(Extracted data entries)
········
-- ==== Sys2Proof/Machine/Matrix.lean ====
section
/-!
DEFINITION. Matrix and plan instructions (chapter 17): binding format words and scales at issue, the effect of one iteration of each
class 0x6 command, and the instructions that enqueue them.
-/
namespace Sys2Proof.Machine

/-! ### Binding (R223, R224, R410) -/

/-- CLS of a format word. -/
def fwCls (w : W32) : Nat := nfld w.toNat 31 28
/-- Whether a format word keeps R409. LIMIT and TOLEXP are not checked here. -/
def fwOk (w : W32) : Bool :=
  let n := w.toNat
  let ty (c : Nat) : Bool := c == 1 || c == 2 || c == 3
  match fwCls w with
  | 1 => ty (nfld n 27 24) && ty (nfld n 23 20) && nfld n 19 0 == 0
  | 2 => nfld n 24 0 == 0
  | 3 => nfld n 11 0 == 0
  | _ => false
/-- FMTPUSH: appends a format word; stalls with 64 words held of which any is bound, FORMAT_UNDERFLOW when none is (R408, R223). -/
def execFmtpush (g : Guard) (sa : Nat) (s : State) : Out :=
  s.guarded g fun s =>
    let w : W32 := (s.rs sa).truncate 32
    if !fwOk w then s.illegal
    else if 64 ≤ s.cur.fmt.length then (if 0 < s.cur.fmtBound then s else s.raiseFree 0x0A)
    else (s.modCur fun c => { c with fmt := c.fmt ++ [w] }).retire
/-- The words and scales that a command binds at issue, with whether it is a plan command (R410). -/
def bindCount (op : Instr) (c : W64) : Nat × Nat × Bool :=
  let n := (ectlOf op).rep + 1
  match op with
  | .mm .. => (n, 33 * n, false)
  | .mgroup .. => (c.toNat, if c = 0 then 0 else 32 + c.toNat, false)
  | .plnset .. | .margset .. | .balance .. | .plnscl .. => (1, 0, true)
  | .plnld .. | .plnrd .. => (n, 0, true)
  | _ => (0, 0, false)
/-- Whether no promised scale may remain unbound after a command: TS = 1, and ACCWR (R224). -/
def closesScales (op : Instr) : Bool :=
  tsOf op || match op with
    | .accwr .. => true
    | _ => false
/-- A class 0x6 command at issue: words first, then scales, then the queue (R223, R224, R410, R414). -/
def State.issueM (s : State) (g : Guard) (op : Instr) (a b c : W64) : Out :=
  s.engineCmd g 2 op fun s =>
    let k := bindCount op c
    let words := (s.cur.fmt.drop s.cur.fmtBound).take k.1
    let cls (w : W32) : Bool := if k.2.2 then fwCls w == 3 else fwCls w == 1 || fwCls w == 2
    if words.length < k.1 ∨ words.any (fun w => !cls w) then s.raiseFree 0x0A
    else if s.cur.unbound < k.2.1 ∨ (closesScales op ∧ k.2.1 < s.cur.unbound) then s.raiseFree 0x0B
    else s.enqueue 2 op a b c 0 false fun s =>
      s.modCur fun x => { x with fmtBound := x.fmtBound + k.1, unbound := x.unbound - k.2.1 }

/-! ### Instructions of class 0x6 (R345, R405, R411 to R424) -/

/-- LDW (R411). -/
def execLdw (g : Guard) (sa : Nat) (bed : Bool) (e : ECtl) (ts : Bool) (s : State) : Out :=
  s.issueM g (.ldw g sa bed e ts) (s.rs sa) 0 0
/-- WSWAP (R412). -/
def execWswap (g : Guard) (e : ECtl) (ts : Bool) (s : State) : Out := s.issueM g (.wswap g e ts) 0 0 0
/-- MM (R413). -/
def execMm (g : Guard) (td sa : Nat) (clr : Bool) (e : ECtl) (ts : Bool) (s : State) : Out :=
  s.issueM g (.mm g td sa clr e ts) (s.rs sa) 0 0
/-- MGROUP (R414). -/
def execMgroup (g : Guard) (td sa sb sc : Nat) (e : ECtl) (ts : Bool) (s : State) : Out :=
  s.issueM g (.mgroup g td sa sb sc e ts) (s.rs sa) (s.rs sb) (s.rs sc)
/-- ACCZ (R415). -/
def execAccz (g : Guard) (td : Nat) (e : ECtl) (ts : Bool) (s : State) : Out := s.issueM g (.accz g td e ts) 0 0 0
/-- ACCLD (R415). -/
def execAccld (g : Guard) (td sa : Nat) (e : ECtl) (ts : Bool) (s : State) : Out :=
  s.issueM g (.accld g td sa e ts) (s.rs sa) 0 0
/-- ACCWR (R415). -/
def execAccwr (g : Guard) (td sa sb : Nat) (e : ECtl) (ts : Bool) (s : State) : Out :=
  s.issueM g (.accwr g td sa sb e ts) (s.rs sa) (s.rs sb) 0
/-- PLNSET (R419). -/
def execPlnset (g : Guard) (td sa : Nat) (e : ECtl) (ts : Bool) (s : State) : Out :=
  s.issueM g (.plnset g td sa e ts) (s.rs sa) 0 0
/-- PLNLD (R420). -/
def execPlnld (g : Guard) (td sa : Nat) (e : ECtl) (ts : Bool) (s : State) : Out :=
  s.issueM g (.plnld g td sa e ts) (s.rs sa) 0 0
/-- MARGSET (R421). -/
def execMargset (g : Guard) (sa sb : Nat) (e : ECtl) (ts : Bool) (s : State) : Out :=
  s.issueM g (.margset g sa sb e ts) (s.rs sa) (s.rs sb) 0
/-- BALANCE (R422). -/
def execBalance (g : Guard) (sa : Nat) (e : ECtl) (ts : Bool) (s : State) : Out :=
  s.issueM g (.balance g sa e ts) (s.rs sa) 0 0
/-- PLNRD (R423). -/
def execPlnrd (g : Guard) (td sa : Nat) (e : ECtl) (ts : Bool) (s : State) : Out :=
  s.issueM g (.plnrd g td sa e ts) (s.rs sa) 0 0
/-- PLNSCL (R424). -/
def execPlnscl (g : Guard) (sa sb : Nat) (e : ECtl) (ts : Bool) (s : State) : Out :=
  s.issueM g (.plnscl g sa sb e ts) (s.rs sa) (s.rs sb) 0

/-! ### Operands of an iteration (R405, R247, R301) -/

/-- The outcome of an iteration of M: done, an operand that an error has spoilt, with the poison
word's address where there is one (R302, R301), a fault with its address if the spec names one, or
an access held on a STALE extent (R260). -/
inductive MRes where
  | ok (s : State)
  | spoilt (s : State) (addr : Option W64)
  | fault (cause : Nat) (addr : Option W64)
  | held
  deriving Repr
/-- The outcome of an iteration that leaves no effect on the matrix data where poison is met: that it began with is given (R302, R213). -/
def MRes.undo (r : MRes) (m : Mat) : MRes :=
  match r with
  | .spoilt s a => .spoilt (s.modCur fun c => { c with mat := m }) a
  | r => r
/-- The checks of a scratchpad operand after stepping, alignment al; FAULTADDR holds the pointer, stepped where the alignment fails (R405, R213). -/
def State.mPtr (s : State) (w : W64) (o : Int) (al : Nat) (k : MRes) : MRes :=
  if !s.ctx.ptrOwn (ptrOf w) then .fault 0x03 (some (w64 (ptrOf w)))
  else if ((ptrOff (ptrOf w) : Int) + o) % (al : Int) ≠ 0 then .fault 0x05 (some (w64 (ptrAt (ptrOf w) ((ptrOff (ptrOf w) : Int) + o))))
  else k
/-- n bytes of memory read by an engine at address a, with the address of the first poison word (R301, R306). -/
def State.take (s : State) (k n : Nat) (a : Int) : State × List Byte × Option W64 :=
  let r := s.scan k n s.myAsid a.toNat
  (r.1, r.1.readB k n, r.2.map fun x => w64 (wrap 64 (a + (x : Int) - (k : Int))))
/-- Whether a stepped scratchpad operand of n bytes is in range (R247). -/
def mIn (w : W64) (o : Int) (n : Nat) : Bool := inSpad ((ptrOff (ptrOf w) : Int) + o) n
/-- n bytes at a stepped scratchpad operand; zeros when it is out of range (R247, R405). -/
def State.takeSpad (s : State) (w : W64) (o : Int) (n : Nat) : State × List Byte × Option W64 :=
  let off := (ptrOff (ptrOf w) : Int) + o
  if inSpad off n then s.take (spadKey s.core off.toNat) n off else (s.oob (ptrAt (ptrOf w) off), zeros n, none)
/-- Writes bytes at a stepped scratchpad operand; nothing when it is out of range (R247, R405). -/
def State.putSpad (s : State) (w : W64) (o : Int) (bs : List Byte) : State :=
  let off := (ptrOff (ptrOf w) : Int) + o
  if inSpad off bs.length then s.writeB (spadKey s.core off.toNat) bs else s.oob (ptrAt (ptrOf w) off)
/-- n bytes of the die's resident bedrock copy at a virtual address, every byte through an extent with BEDROCK = 1 (R411, R268). -/
def State.takeBed (s : State) (va : W64) (n : Nat) (k : State → List Byte → Option W64 → MRes) : MRes :=
  if va.toNat % 64 ≠ 0 then .fault 0x05 (some va)
  else
    match s.xlate .read va.toNat n with
    | .fault c a => .fault c (some (w64 a))
    | .held => .held
    | .ok ps =>
      match ps.find? fun p => !p.bed with
      | some p => .fault 0x03 (some (w64 p.va))
      | none =>
        let r := ps.foldl (fun (x : State × List Byte × Option W64) p =>
          let y := x.1.take p.key p.len p.va; (y.1, x.2.1 ++ y.2.1, x.2.2.or y.2.2)) (s, [], none)
        k r.1 r.2.1 r.2.2
/-- The source of a plane: scratchpad, or the bedrock (R411, R414). -/
def State.takePlane (s : State) (bed : Bool) (w : W64) (o : Int) (n : Nat) (k : State → List Byte → Option W64 → MRes) : MRes :=
  if bed then s.takeBed (addOff w o) n k
  else s.mPtr w o 64 (let r := s.takeSpad w o n; k r.1 r.2.1 r.2.2)

/-! ### Planes and tiles (R221, R222, R411) -/

/-- The state with the matrix data of the running core changed. -/
def State.modMat (s : State) (f : Mat → Mat) : State := s.modCur fun c => { c with mat := f c.mat }
/-- A plane with bytes stored from its piece k on. -/
def putPieces (t : Tab Vec) (k : Nat) (bs : List Byte) : Tab Vec :=
  (List.range (bs.length / 512)).foldl (fun t i => Tab.put 0 t (k + i) (bytesVec ((bs.drop (512 * i)).take 512))) t
/-- Element (k, j) of a plane of 8- or 16-bit elements (R411). -/
def planeElem (t : Tab Vec) (w k j : Nat) : Nat :=
  let e := 128 * k + j
  elem (Tab.get 0 t (e / (4096 / w))) w (e % (4096 / w))
/-- A row of a tile. -/
def Mat.row (m : Mat) (t r : Nat) : Vec := Tab.get 0 m.tiles (32 * t + r)
/-- The matrix data with a row of a tile replaced. -/
def Mat.setRow (m : Mat) (t r : Nat) (v : Vec) : Mat := { m with tiles := Tab.put 0 m.tiles (32 * t + r) v }
/-- The matrix data with the 32 rows of a tile replaced, and the tile sound. -/
def Mat.setTile (m : Mat) (t : Nat) (f : Nat → Vec) : Mat :=
  let x := (List.range 32).foldl (fun m r => m.setRow t r (f r)) m
  { x with badTiles := x.badTiles.filter (· != t) }
/-- Whether a tile lies in the configured plan group (R225). -/
def Mat.planTile (m : Mat) (t : Nat) : Bool :=
  match m.plan with
  | some p => p.group == t / 4
  | none => false

/-! ### The arithmetic of a block (R316, R318) -/

/-- The floating type of an AT or WT code (R409). -/
def fwType (c : Nat) : VType := if c = 1 then .bf16 else if c = 2 then .e4m3 else .e5m2
/-- The activation type of a floating word. -/
def fwAt (f : W32) : VType := fwType (nfld f.toNat 27 24)
/-- The weight type of a floating word. -/
def fwWt (f : W32) : VType := fwType (nfld f.toNat 23 20)
/-- Bytes of an activation element under a format word. -/
def atBytes (f : W32) : Nat := if fwCls f = 1 ∧ fwAt f = .bf16 then 2 else 1
/-- Bytes of a weight element under a format word. -/
def wtBytes (f : W32) : Nat := if fwCls f = 1 ∧ fwWt f = .bf16 then 2 else 1
/-- The block product of an activation row and column j: the exact sum, rounded once (R316). -/
def blockP (f : W32) (row : Nat) (plane : Tab Vec) (j : Nat) : Nat :=
  let wa := vWidth (fwAt f)
  let ww := vWidth (fwWt f)
  rne32 (fvSum ((List.range 128).map fun k =>
    (vVal (fwAt f) (row / 2 ^ (wa * k) % 2 ^ wa)).mul (vVal (fwWt f) (planeElem plane ww k j))))
/-- The exact integer sum of an activation row and column j (R318). -/
def blockS (f : W32) (row : Nat) (plane : Tab Vec) (j : Nat) : Int :=
  let v (sg : Bool) (n : Nat) : Int := if sg then sgn 8 n else (n : Int)
  ((List.range 128).map fun k =>
    v (nfld f.toNat 27 27 == 1) (row / 2 ^ (8 * k) % 2 ^ 8) * v (nfld f.toNat 26 26 == 1) (planeElem plane 8 k j)).foldl (· + ·) 0
/-- One row of a block added to a tile row, under a word, a row scale and a plane scale (R413, R316, R318). -/
def blockRow (f : W32) (row : Nat) (plane : Tab Vec) (sa sw : W32) (old : Vec) : Vec :=
  if fwCls f = 1 then
    let sc := rne32 ((f32 sa.toNat).mul (f32 sw.toNat))
    buildV 32 fun j =>
      rne32 ((f32 (elem old 32 j)).add (f32 (rne32 ((f32 (blockP f row plane j)).mul (f32 sc)))))
  else
    buildV 32 fun j =>
      let x := sgn 32 (elem old 32 j) + blockS f row plane j
      wrap 32 (if nfld f.toNat 25 25 = 1 then sat32 x else x)
/-- A row of n bytes at an offset of a list of bytes, as a number. -/
def rowAt (bs : List Byte) (o n : Nat) : Nat := ofLE ((bs.drop o).take n)
/-- A scale of a bound list. -/
def scaleAt (l : List (W32 × Option W64)) (i : Nat) : W32 := (l.getD i (0, none)).1
/-- The address of the first poison word among bound scales (R301). -/
def scalesBad (l : List (W32 × Option W64)) : Option W64 := l.findSome? (·.2)
/-- The first bound word; a plan word of zeros where there is none. -/
def wordAt (l : List W32) (i : Nat) : W32 := l.getD i 0

/-! ### One iteration of each command (R411 to R417) -/

/-- LDW: 16 KiB into half i mod 2 of the shadow plane, which an error in the other half still spoils (R411, R302). -/
def State.runLdw (s : State) (bed : Bool) (w : W64) (o : Int) (i : Nat) : MRes :=
  s.takePlane bed w o 16384 fun s bs bad =>
    if bad.isSome then .spoilt s bad
    else .ok (s.modMat fun m =>
      { m with planeS := putPieces m.planeS (32 * (i % 2)) bs, badS := m.badS.filter (· != i % 2) })
/-- Whether an error stands in the halves of a plane that a format word's weights take (R302, R221). -/
def planeBad (bad : List Nat) (f : W32) : Bool := bad.any fun h => decide (h < wtBytes f)
/-- The poison scales of an iteration are consumed: each is logged (R301). -/
def State.usedScales (s : State) (sc : List (W32 × Option W64)) : State := (sc.filterMap (·.2)).foldl State.logPoison s
/-- WSWAP exchanges the planes (R412). -/
def State.runWswap (s : State) : MRes :=
  .ok (s.modMat fun m => { m with planeA := m.planeS, planeS := m.planeA, badA := m.badS, badS := m.badA })
/-- MM: one activation block against the active plane into tile t; an error in the multiply array spoils it (R413, R302). -/
def State.runMm (s : State) (t : Nat) (w : W64) (o : Int) (clr : Bool) (f : W32) (sc : List (W32 × Option W64)) : MRes :=
  let b := atBytes f
  s.mPtr w o 64
    (if s.cur.mat.planTile t then .fault 0x18 none
     else
      let r := s.takeSpad w o (4096 * b)
      let m := s.cur.mat
      if r.2.2.isSome || (scalesBad sc).isSome || planeBad m.badA f || m.badM || (!clr && m.badTiles.contains t) then
        .spoilt (r.1.usedScales sc) (r.2.2.or (scalesBad sc))
      else .ok (r.1.modMat fun m => m.setTile t fun k =>
        blockRow f (rowAt r.2.1 (128 * b * k) (128 * b)) m.planeA (scaleAt sc k) (scaleAt sc 32) (if clr then 0 else m.row t k)))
········
### Action item
The lines above that include "outcome" should each be listed.

### Completed task
/-- The outcome of an iteration of M: done, an operand that an error has spoilt, with the poison
/-- The outcome of an iteration that leaves no effect on the matrix data where poison is met: that it began with is given (R302, R213). -/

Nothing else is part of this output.